---- Data provided

-- ==== Sys2Proof/Laws/State.lean ====
section
/-! SUPPORT. What each register update leaves in each field: one lemma per field per update, so that no proof unfolds a
record update. -/

namespace Sys2Proof.Machine

variable (s : State)

/-! ### `State.loadImage` -/

@[simp] theorem State.loadImage_state (image : List Byte) : (s.loadImage image).state = s.state := rfl
@[simp] theorem State.loadImage_startAddr (image : List Byte) : (s.loadImage image).startAddr = s.startAddr := rfl
@[simp] theorem State.loadImage_imgLen (image : List Byte) : (s.loadImage image).imgLen = s.imgLen := rfl
@[simp] theorem State.loadImage_timeoutMs (image : List Byte) : (s.loadImage image).timeoutMs = s.timeoutMs := rfl
@[simp] theorem State.loadImage_cursor (image : List Byte) : (s.loadImage image).cursor = s.cursor := rfl
@[simp] theorem State.loadImage_wdElapsed (image : List Byte) : (s.loadImage image).wdElapsed = s.wdElapsed := rfl
@[simp] theorem State.loadImage_rxbuf (image : List Byte) : (s.loadImage image).rxbuf = s.rxbuf := rfl
@[simp] theorem State.loadImage_err (image : List Byte) : (s.loadImage image).err = s.err := rfl
@[simp] theorem State.loadImage_blkKind (image : List Byte) : (s.loadImage image).blkKind = s.blkKind := rfl
@[simp] theorem State.loadImage_blkLen (image : List Byte) : (s.loadImage image).blkLen = s.blkLen := rfl
@[simp] theorem State.loadImage_cksAcc (image : List Byte) : (s.loadImage image).cksAcc = s.cksAcc := rfl
@[simp] theorem State.loadImage_byteIdx (image : List Byte) : (s.loadImage image).byteIdx = s.byteIdx := rfl
@[simp] theorem State.loadImage_drain (image : List Byte) : (s.loadImage image).drain = s.drain := rfl
@[simp] theorem State.loadImage_img (image : List Byte) : (s.loadImage image).img = Memory.ofBytes image := rfl
@[simp] theorem State.loadImage_linkOpen (image : List Byte) : (s.loadImage image).linkOpen = s.linkOpen := rfl
@[simp] theorem State.loadImage_linkDevice (image : List Byte) : (s.loadImage image).linkDevice = s.linkDevice := rfl
@[simp] theorem State.loadImage_linkBaud (image : List Byte) : (s.loadImage image).linkBaud = s.linkBaud := rfl
@[simp] theorem State.loadImage_rxq (image : List Byte) : (s.loadImage image).rxq = s.rxq := rfl
@[simp] theorem State.loadImage_txlog (image : List Byte) : (s.loadImage image).txlog = s.txlog := rfl
@[simp] theorem State.loadImage_txPart (image : List Byte) : (s.loadImage image).txPart = s.txPart := rfl
@[simp] theorem State.loadImage_wire (image : List Byte) : (s.loadImage image).wire = s.wire := rfl
@[simp] theorem State.loadImage_diag (image : List Byte) : (s.loadImage image).diag = s.diag := rfl
@[simp] theorem State.loadImage_framer (image : List Byte) : (s.loadImage image).framer = s.framer := rfl
@[simp] theorem State.loadImage_answer (image : List Byte) : (s.loadImage image).answer = s.answer := rfl
@[simp] theorem State.loadImage_freeCtr (image : List Byte) : (s.loadImage image).freeCtr = s.freeCtr := rfl
@[simp] theorem State.loadImage_schedule (image : List Byte) : (s.loadImage image).schedule = s.schedule := rfl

--------

- [Assignment]: Each of the entries must be set down again exactly.

- [Exercise output]:
-- ==== Sys2Proof/Laws/State.lean ====
section
/-! SUPPORT. What each register update leaves in each field: one lemma per field per update, so that no proof unfolds a
record update. -/

namespace Sys2Proof.Machine

variable (s : State)

/-! ### `State.loadImage` -/

@[simp] theorem State.loadImage_state (image : List Byte) : (s.loadImage image).state = s.state := rfl
@[simp] theorem State.loadImage_startAddr (image : List Byte) : (s.loadImage image).startAddr = s.startAddr := rfl
@[simp] theorem State.loadImage_imgLen (image : List Byte) : (s.loadImage image).imgLen = s.imgLen := rfl
@[simp] theorem State.loadImage_timeoutMs (image : List Byte) : (s.loadImage image).timeoutMs = s.timeoutMs := rfl
@[simp] theorem State.loadImage_cursor (image : List Byte) : (s.loadImage image).cursor = s.cursor := rfl
@[simp] theorem State.loadImage_wdElapsed (image : List Byte) : (s.loadImage image).wdElapsed = s.wdElapsed := rfl
@[simp] theorem State.loadImage_rxbuf (image : List Byte) : (s.loadImage image).rxbuf = s.rxbuf := rfl
@[simp] theorem State.loadImage_err (image : List Byte) : (s.loadImage image).err = s.err := rfl
@[simp] theorem State.loadImage_blkKind (image : List Byte) : (s.loadImage image).blkKind = s.blkKind := rfl
@[simp] theorem State.loadImage_blkLen (image : List Byte) : (s.loadImage image).blkLen = s.blkLen := rfl
@[simp] theorem State.loadImage_cksAcc (image : List Byte) : (s.loadImage image).cksAcc = s.cksAcc := rfl
@[simp] theorem State.loadImage_byteIdx (image : List Byte) : (s.loadImage image).byteIdx = s.byteIdx := rfl
@[simp] theorem State.loadImage_drain (image : List Byte) : (s.loadImage image).drain = s.drain := rfl
@[simp] theorem State.loadImage_img (image : List Byte) : (s.loadImage image).img = Memory.ofBytes image := rfl
@[simp] theorem State.loadImage_linkOpen (image : List Byte) : (s.loadImage image).linkOpen = s.linkOpen := rfl
@[simp] theorem State.loadImage_linkDevice (image : List Byte) : (s.loadImage image).linkDevice = s.linkDevice := rfl
@[simp] theorem State.loadImage_linkBaud (image : List Byte) : (s.loadImage image).linkBaud = s.linkBaud := rfl
@[simp] theorem State.loadImage_rxq (image : List Byte) : (s.loadImage image).rxq = s.rxq := rfl
@[simp] theorem State.loadImage_txlog (image : List Byte) : (s.loadImage image).txlog = s.txlog := rfl
@[simp] theorem State.loadImage_txPart (image : List Byte) : (s.loadImage image).txPart = s.txPart := rfl
@[simp] theorem State.loadImage_wire (image : List Byte) : (s.loadImage image).wire = s.wire := rfl
@[simp] theorem State.loadImage_diag (image : List Byte) : (s.loadImage image).diag = s.diag := rfl
@[simp] theorem State.loadImage_framer (image : List Byte) : (s.loadImage image).framer = s.framer := rfl
@[simp] theorem State.loadImage_answer (image : List Byte) : (s.loadImage image).answer = s.answer := rfl
@[simp] theorem State.loadImage_freeCtr (image : List Byte) : (s.loadImage image).freeCtr = s.freeCtr := rfl
@[simp] theorem State.loadImage_schedule (image : List Byte) : (s.loadImage image).schedule = s.schedule := rfl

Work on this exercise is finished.